Adar Alef 19, 29 Şubat 1948’de duydum
“Düşer ve ayartır, yükselir ve şikâyet eder.” Kişi, kendi Tora’sı ve çalışmasının uçuruma düşmemesi için daima kendini sınamalıdır. Bunun nedeni, kişinin büyüklüğünün Yaradan’la olan Dvekut’unun [bütünleşmesinin], yani Yaradan’ın önünde kendi benliğini iptal etmesinin ölçüsüyle ölçülmesidir.
Başka bir deyişle kendine duyulan sevgi hesaba katılmaz ve kişi kendi benliğini tamamen iptal etmek ister. Çünkü almak için çalışan kişide, onun çalışmasının ölçüsü, kendi benliğinin büyüklüğünün ölçüsüdür. O zaman kişi, kendi başına bir varlık, bir nesne ve ayrı bir otorite hâline gelir. Bu durumda kişinin kendisini Yaradan’ın önünde iptal etmesi zordur.
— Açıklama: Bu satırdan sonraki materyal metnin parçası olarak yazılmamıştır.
-- ==== Sys2Proof/Machine/XSlot.lean ====
section
/-! DEFINITION. The X slot (R69-R74, R152-R164, R567): each command issues its bundle with its own opcode in the slot. -/

namespace Sys2Proof.Machine

/-- DMA (R70): issue the bundle with opcode 0x01 in its X slot. -/
def execDma (k : CoreId) (b : Bundle) (s : State) : Host.Outcome State Fault Refusal :=
  .next (s.issue k { b with x := { b.x with op := 0x01 } })

/-- DMA_IX (R73): issue the bundle with opcode 0x02 in its X slot. -/
def execDmaIx (k : CoreId) (b : Bundle) (s : State) : Host.Outcome State Fault Refusal :=
  .next (s.issue k { b with x := { b.x with op := 0x02 } })

/-- WAIT_DMA (R54): issue the bundle with opcode 0x08 in its X slot. -/
def execWaitDma (k : CoreId) (b : Bundle) (s : State) : Host.Outcome State Fault Refusal :=
  .next (s.issue k { b with x := { b.x with op := 0x08 } })

/-- CNT_SET (R163): issue the bundle with opcode 0x09 in its X slot. -/
def execCntSet (k : CoreId) (b : Bundle) (s : State) : Host.Outcome State Fault Refusal :=
  .next (s.issue k { b with x := { b.x with op := 0x09 } })

/-- CNT_READ (R158): issue the bundle with opcode 0x0a in its X slot. -/
def execCntRead (k : CoreId) (b : Bundle) (s : State) : Host.Outcome State Fault Refusal :=
  .next (s.issue k { b with x := { b.x with op := 0x0a } })

/-- WAIT_CNT (R161): issue the bundle with opcode 0x0b in its X slot. -/
def execWaitCnt (k : CoreId) (b : Bundle) (s : State) : Host.Outcome State Fault Refusal :=
  .next (s.issue k { b with x := { b.x with op := 0x0b } })

/-- MSG (R567): issue the bundle with opcode 0x0c in its X slot. -/
def execMsg (k : CoreId) (b : Bundle) (s : State) : Host.Outcome State Fault Refusal :=
  .next (s.issue k { b with x := { b.x with op := 0x0c } })

/-- FENCE_ACQ (R154): issue the bundle with opcode 0x10 in its X slot. -/
def execFenceAcq (k : CoreId) (b : Bundle) (s : State) : Host.Outcome State Fault Refusal :=
  .next (s.issue k { b with x := { b.x with op := 0x10 } })

/-- FENCE_REL (R152): issue the bundle with opcode 0x11 in its X slot. -/
def execFenceRel (k : CoreId) (b : Bundle) (s : State) : Host.Outcome State Fault Refusal :=
  .next (s.issue k { b with x := { b.x with op := 0x11 } })

/-- FENCE_GLOBAL (R156): issue the bundle with opcode 0x12 in its X slot. -/
def execFenceGlobal (k : CoreId) (b : Bundle) (s : State) : Host.Outcome State Fault Refusal :=
  .next (s.issue k { b with x := { b.x with op := 0x12 } })

end Sys2Proof.Machine
end

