/-- R265, R267: WHOLE_DEVICE_TAKE stages the pattern of R266, and every FREE entry in service strips on its way to BOUND; it is refused
where an entry is BOUND to another partition, the VD has a packet in progress, the stage holds edits, a cap does not allow it, or the link
modules left would not bear the guarantees admitted.
WHOLE_DEVICE_RELEASE stages the pattern without the entries that the take added, and they leave with RELEASE. -/
def Obligations.WholeDevice : Prop :=
  ∀ (s : State) (ch : Fin 5) (pkt : List Byte), Admitted s ch pkt →
    let p := chanPacket ch pkt
    let n := pktTarget p
    let x := s.part n
    s.wholeCheck n p = none →
    (pktOp p = 0x0207 →
      let cls := s.freeOf 1 192
      let chs := s.freeOf 2 320
      let lms := s.freeOf 3 24
      let es := cls.map (fun i => (1, i)) ++ chs.map (fun i => (2, i)) ++ lms.map (fun i => (3, i))
      let others := s.entriesWhere (fun e => decide (e.state = .bound) && decide (e.owner ≠ n))
      let fits := s.bindFits n 1 cls.length && s.bindFits n 2 chs.length && s.bindFits n 3 lms.length
      (others ≠ [] → ∃ t, exec (.wholeDeviceTake ch pkt) s = .next t ∧ Refused s t ch p 0x020C) ∧
      (others = [] → x.vdBusy (par p 0 2) = true → ∃ t, exec (.wholeDeviceTake ch pkt) s = .next t ∧ Refused s t ch p 0x020A) ∧
      (others = [] → x.vdBusy (par p 0 2) = false →
        (x.stage ≠ none → ∃ t, exec (.wholeDeviceTake ch pkt) s = .next t ∧ Refused s t ch p 0x020F) ∧
        (x.stage = none → fits = false → ∃ t, exec (.wholeDeviceTake ch pkt) s = .next t ∧ Refused s t ch p 0x0203) ∧
        (x.stage = none → fits = true → s.castShort n (lms.map (fun i => (3, i))) = true →
          ∃ t, exec (.wholeDeviceTake ch pkt) s = .next t ∧ Refused s t ch p 0x0206) ∧
        (∀ pat, x.stage = none → fits = true → s.castShort n (lms.map (fun i => (3, i))) = false → x.pat.takeAll (par p 0 2) cls chs lms = .ok pat →
          ∃ t, exec (.wholeDeviceTake ch pkt) s = .next t ∧ Waits t ch p ∧ (t.part n).stage = some pat ∧ (t.part n).pat = x.pat ∧
            (t.part n).commit = some { ch := ch, checked := false, take := true, whole := es } ∧
            (∀ e ∈ es, (t.entry e.1 e.2).state = .stripping ∧ (t.entry e.1 e.2).owner = n ∧ (t.entry e.1 e.2).toBound = true)))) ∧
    (pktOp p = 0x0208 →
      let es := x.takeSet.filter (fun e => let y := s.entry e.1 e.2; decide (y.owner = n) && decide (y.state = .bound))
      let pat := x.pat.releaseAll es
      (x.vdBusy (par p 0 2) = true → ∃ t, exec (.wholeDeviceRelease ch pkt) s = .next t ∧ Refused s t ch p 0x020A) ∧
      (x.vdBusy (par p 0 2) = false → x.stage = none → s.commitCheck n pat = none →
        ∃ t, exec (.wholeDeviceRelease ch pkt) s = .next t ∧ Waits t ch p ∧ (t.part n).stage = some pat ∧ (t.part n).takeSet = [] ∧
          (t.part n).commit = some { ch := ch, frozen := x.prev.isNone } ∧ (t.part n).pat = x.pat ∧
          (t.part n).stageRelease = (es.filter (fun e => !hasNat (pat.entries e.1) e.2)).map (fun e => (e.1, e.2, true))))

-- the token loop

/-- R204, R207, R209 steps 1 and 2, R210, R222: a step starts from the control word and the sequence table that the leader reads. With an
active slot, or one that step 1 has ended, the plan is formed; the plan stands in every cluster, and each core the image names runs from its
ENTRY_PC with STEP in s1 and the plan's address in s2. Without one, KEEP_ALIVE waits while END is clear, and otherwise the GENERATE
completes. -/
def Obligations.GenerateStepStarts : Prop :=
  (∀ (s s1 s2 : State) (p : Fin 64) (c : Fin 256) (g : GenSt) (queue : Nat) (r : PacketRun) (cb tb : List Byte),
    (s.ctx p c).genr = some g → (s.ctx p c).running = some (queue, r) → s.genReady p c = true → g.keepWait = false →
    (s.updCtx p c (fun x => { x with genrBefore := some g })).genRead p c (g.fld 0x58 8) 8 = (s1, some cb) →
    s1.genRead p c (g.fld 0x28 8) (64 * g.slots) = (s2, some tb) →
    let g1 : GenSt := { g with seqs := tableRows tb g.slots 64 }.admitRows ((leNat cb).testBit 1)
    (g1.seqs.any (fun e => seqActive e.2) = true ∨ g1.ended ≠ [] → exec (.generateStepStart p c) s = .next (s2.genPlan p c g1 r)) ∧
    (g1.seqs.any (fun e => seqActive e.2) = false →
      (g1.ended = [] → (g.fld 0xF 1).testBit 0 = true → (leNat cb).testBit 0 = false →
        exec (.generateStepStart p c) s =
          .next ((s2.updCtx p c (fun x => { x with genr := some { g1 with keepWait := true } })).updPacket p c queue
            (fun r => { r with waiting := true }))) ∧
      (g1.ended = [] → ((g.fld 0xF 1).testBit 0 = false ∨ (leNat cb).testBit 0 = true) → s2.runQuiet p c = true →
        exec (.generateStepStart p c) s = .next ((s2.endRun p c (fun _ => true)).packetDone p c queue)))) ∧
  (∀ (s : State) (p c : Nat) (g : GenSt) (r : PacketRun), g.fld 8 2 = 0 →
    let g1 := ((g.decodeRows s.fresh.1).draftRows)
    s.genPlan p c g r = s.fresh.2.genStart p c { g1 with lastChunk := none }.numberLogits r) ∧
  (∀ (s u : State) (p c : Nat) (g g2 : GenSt) (r : PacketRun) (i : Nat) (bs : List Byte),
    let g1 := ((g.decodeRows s.fresh.1).draftRows)
    g.fld 8 2 ≠ 0 → g1.plan.length < g1.budget → g1.chooseChunk (g1.slots + 1) = (g2, some i) →
    let e := tabGet [] g2.seqs i
    let n := min (min (g2.fld 8 2) (g1.budget - g1.plan.length)) (min (fieldAt e 0x18 4 - seqPos e) (seqLimit e - seqPos e))
    s.fresh.2.genReadOf p c g2 (fieldAt e 0x10 8 + 4 * seqPos e) (4 * n) = (u, some bs) →
    s.genPlan p c g r = u.genStart p c (g2.prefillRows i ((natRange 0 n).map (fun k => fieldAt bs (4 * k) 4))).numberLogits r) ∧
  (∀ (s : State) (p c : Nat) (g : GenSt) (r : PacketRun), (s.runClusters p c).Nodup →
    (r.entries.map (fun e => (e.1, e.2.1))).Nodup → (∀ i ∈ s.runClusters p c, Mem.wf (s.cl i).cmem = true) →
    let t := s.genStart p c g r
    let plan := g.fld 0x20 4
    (t.ctx p c).genr = some { g with inStep := true, drafts := [], keepWait := false } ∧
    (∀ i ∈ s.runClusters p c, memRead (t.cl i).cmem plan g.planBytes.length = g.planBytes ∧ (t.cl i).cnt = (s.cl i).cnt) ∧
    (∀ e ∈ r.entries, ∀ i, (s.runClusters p c)[e.1]? = some i →
      let k := (t.cl i).co e.2.1
      k.run = .running ∧ k.pc = e.2.2 ∧ tabGet 0#64 k.sregs 1 = BitVec.ofNat 64 g.step ∧
        tabGet 0#64 k.sregs 2 = BitVec.ofNat 64 (0x400000 + plan)) ∧
    (∀ i, i ∉ s.runClusters p c → t.cl i = s.cl i))

namespace Sys2Proof.Claim

open Sys2Proof.Machine

/-- `ys` are the `k` highest-ranked candidates of `xs`, in rank order (R213). -/
def RankedTop (k : Nat) (xs ys : List Cand) : Prop :=
  ys.length = min k xs.length ∧ (∀ y ∈ ys, y ∈ xs) ∧ ys.Pairwise (fun a b => ranksAbove a b = true) ∧
  ∀ x ∈ xs, x ∉ ys → ∀ y ∈ ys, ranksAbove y x = true

/-- R212, R213: the candidates of a logit row are the K highest of all V tokens, each with the logit that its shard holds. -/
def RowRanked (s : State) (cls : List Nat) (g : GenSt) (row k : Nat) : Prop :=
  1 ≤ g.fld 0x16 2 →
    RankedTop k ((natRange 0 (g.fld 0x10 4)).map (fun t =>
      (t, logitRead (fieldAt (memRead (s.cl (cls.getD (g.fld 0x14 2 + t / g.shardLen) 0)).cmem
        (g.fld 0x18 4 + row * g.fld 0x1C 4 + 4 * (t % g.shardLen)) 4) 0 4)))) (s.rowCands cls g row k)

/-- R214: rank 1 alone, or the shortest run of ranks whose weights sum to TOP_P of them all. -/
def RowKept (t1 l1 : Nat) (rest : List Cand) (temp topP topK : Nat) : Prop :=
  let d := rowDist ((t1, l1) :: rest) temp topP topK
  (fp32Abs temp = 0 ∨ topK = 1 → d = { first := t1, toks := [(t1, 0x3F800000)] }) ∧
  (fp32Abs temp ≠ 0 → topK ≠ 1 →
    let ws := (t1, 0x3F800000) :: rest.map (fun x =>
      (x.1, specialFn 0x14 (fp32Mul .nearestEven (fp32Div (fp32Sub .nearestEven x.2 l1) temp) 0x3FB8AA3B)))
    let cs := cumFrom 0 (ws.map (fun x => x.2))
    let lim := fp32Mul .nearestEven topP (cs.getLast?.getD 0)
    d.first = t1 ∧ (∀ j, j + 1 < ws.length → cs.getD (j + 1) 0 = fp32Add .nearestEven (cs.getD j 0) (ws.getD (j + 1) (0, 0)).2) ∧
    ∃ m, 1 ≤ m ∧ d.toks = ws.take m ∧ (∀ j, j + 1 < m → fp32Lt (cs.getD j 0) lim = true) ∧
      (m ≤ ws.length → fp32Lt (cs.getD (m - 1) 0) lim = false))

/-- R215, R219: a draw chooses the smallest rank whose cumulative sum is above r, or the last rank; rank 1 where every weight is 0. -/
def Draws (d : Dist) (u : Nat) : Prop :=
  (d.toks.all (fun x => fp32Abs x.2 == 0) = true → d.draw u = d.first) ∧
  (d.toks.all (fun x => fp32Abs x.2 == 0) = false →
    let r := fp32Mul .nearestEven (fp32Of .nearestEven (.fin false u (-32))) d.total
    (∀ j x, d.toks[j]? = some x → fp32Lt r (d.cums.getD j 0) = true → (∀ i, i < j → fp32Lt r (d.cums.getD i 0) = false) →
      d.draw u = x.1) ∧
    (∀ x, (∀ i, i < d.toks.length → fp32Lt r (d.cums.getD i 0) = false) → d.toks.getLast? = some x → d.draw u = x.1))

/-- R216, R219: the walk over a slot's draft rows. A row's children are tested in plan order; the accepted one's token is emitted and the
walk goes on from it, and without one a final token ends the walk. -/
def Walks (w : WalkCtx) : Prop :=
  (∀ pos d kids, w.greedy = true → testKids w pos d kids = (kids.find? (fun k => decide (k.2.token = d.first)), d)) ∧
  (∀ pos d, testKids w pos d [] = (none, d)) ∧
  (∀ pos d k rest, w.greedy = false →
    let q := draftQ k.2.q
    let u := (philox w.seed ((pos + 1) % 2 ^ 32) w.tag (0x20000000 + k.2.node * 256 + 1) 0).1
    (d.accepts k.2.token q u = true → testKids w pos d (k :: rest) = (some k, d)) ∧
    (d.accepts k.2.token q u = false → testKids w pos d (k :: rest) = testKids w pos (d.reject k.2.token q) rest)) ∧
  (∀ n x, let kids := w.plan.filter (fun r => decide (r.2.kind = 3) && decide (r.2.parent = x.1))
    (∀ k d, testKids w x.2.position (w.dist x.1) kids = (some k, d) →
      walkRows w (n + 1) x = ((k.2.token, true) :: (walkRows w n k).1, (walkRows w n k).2)) ∧
    (∀ d, testKids w x.2.position (w.dist x.1) kids = (none, d) →
      walkRows w (n + 1) x =
        ([(if w.greedy then d.first
           else d.draw (philox w.seed ((x.2.position + 1) % 2 ^ 32) w.tag (0x20000000 + x.2.node * 256 + 2) 0).1, false)], x.1)))

/-- A stop entry meets R220 and the last generated tokens (R221). -/
def SeqHit (entry stops : List Byte) (recent : List Nat) (i : Nat) : Prop :=
  let e := (stops.drop (48 * i)).take 48
  let n := fieldAt e 0 1
  (fieldAt entry 6 2).testBit i = true ∧ 1 ≤ n ∧ n ≤ 8 ∧ zeroAt e 1 15 = true ∧ n ≤ recent.length ∧
  (natRange 0 n).map (fun k => fieldAt e (16 + 4 * k) 4) = recent.drop (recent.length - n)

/-- R221: EOS, then the lowest stop sequence, then MAX_TOKENS. -/
def Stops (entry stops : List Byte) (tok generated : Nat) (recent : List Nat) : Prop :=
  let eos := fieldAt entry 0x0C 4
  let isEos := eos ≠ 0xFFFFFFFF ∧ tok = eos
  (isEos → stopOf entry stops tok generated recent = some 1) ∧
  (∀ i, ¬isEos → i < 16 → SeqHit entry stops recent i → (∀ j, j < i → ¬SeqHit entry stops recent j) →
    stopOf entry stops tok generated recent = some (2 + 16 * i)) ∧
  (¬isEos → (∀ j, j < 16 → ¬SeqHit entry stops recent j) →
    stopOf entry stops tok generated recent = if fieldAt entry 0x24 4 ≤ generated then some 3 else none)

/-- R221, R223: tokens are emitted in order; the one that meets a stop condition is the slot's last, and those after it are discarded. -/
def Emits (g : GenSt) (stops : List Byte) (i tok : Nat) (drafted : Bool) (rest : List (Nat × Bool)) : Prop :=
  let e := tabGet [] g.seqs i
  let gen := fieldAt e 0x20 4 + 1
  let recent := tabGet [] g.recent i ++ [tok]
  let e1 := patchAt e 0x1C (leBytes 4 (seqPos e + 1) ++ leBytes 4 gen)
  let flags := bnat (gen = 1) + 4 * bnat drafted
  (∀ st, stopOf e1 stops tok gen recent = some st →
    let t := g.emit stops i ((tok, drafted) :: rest)
    t.records = g.records ++ [outRecord tok (fieldAt e 8 4) (seqPos e) i (flags + 2) st] ∧
    t.seqs = tabSet g.seqs i (seqEnd e1 st 0) ∧ i ∈ t.ended ∧ t.plan = g.plan ∧ t.head = g.head) ∧
  (stopOf e1 stops tok gen recent = none →
    g.emit stops i ((tok, drafted) :: rest) =
      { g with seqs := tabSet g.seqs i e1, recent := tabSet g.recent i (recent.drop (recent.length - 7)),
               records := g.records ++ [outRecord tok (fieldAt e 8 4) (seqPos e) i flags 0] }.emit stops i rest)

end Sys2Proof.Claim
Oysa kişi ihsan etmek amacıyla çalıştığında, çalışmasını tamamladığında, yani ruhunun kökünden kendisi için aldığı bütün alma kaplarını ıslah ettiğinde, artık dünyada yapacak başka bir işi kalmaz. Dolayısıyla kişi yalnızca o nokta üzerinde düşünmeli ve ona yoğunlaşmalıdır.
Kişinin hakikat yolunda yürüyüp yürümediğini anlamasının işareti, kişinin “düşer ve ayartır” durumunda olup olmamasıdır; yani tüm çalışmasının bir düşüş koşulunda olup olmamasıdır. Bu durumda kişi Sitra Ahra’nın [diğer tarafın] otoritesi altındadır ve sonra yükselir ve şikâyet eder, yani kendisini bir yükseliş durumunda hisseder ve başkalarından şikâyet eder. Oysa saflık içinde çalışan kişi başkalarından şikâyet etmez; daima kendinden şikâyet eder ve başkalarını kendisini hissettiği dereceden daha yüksek bir derecede görür.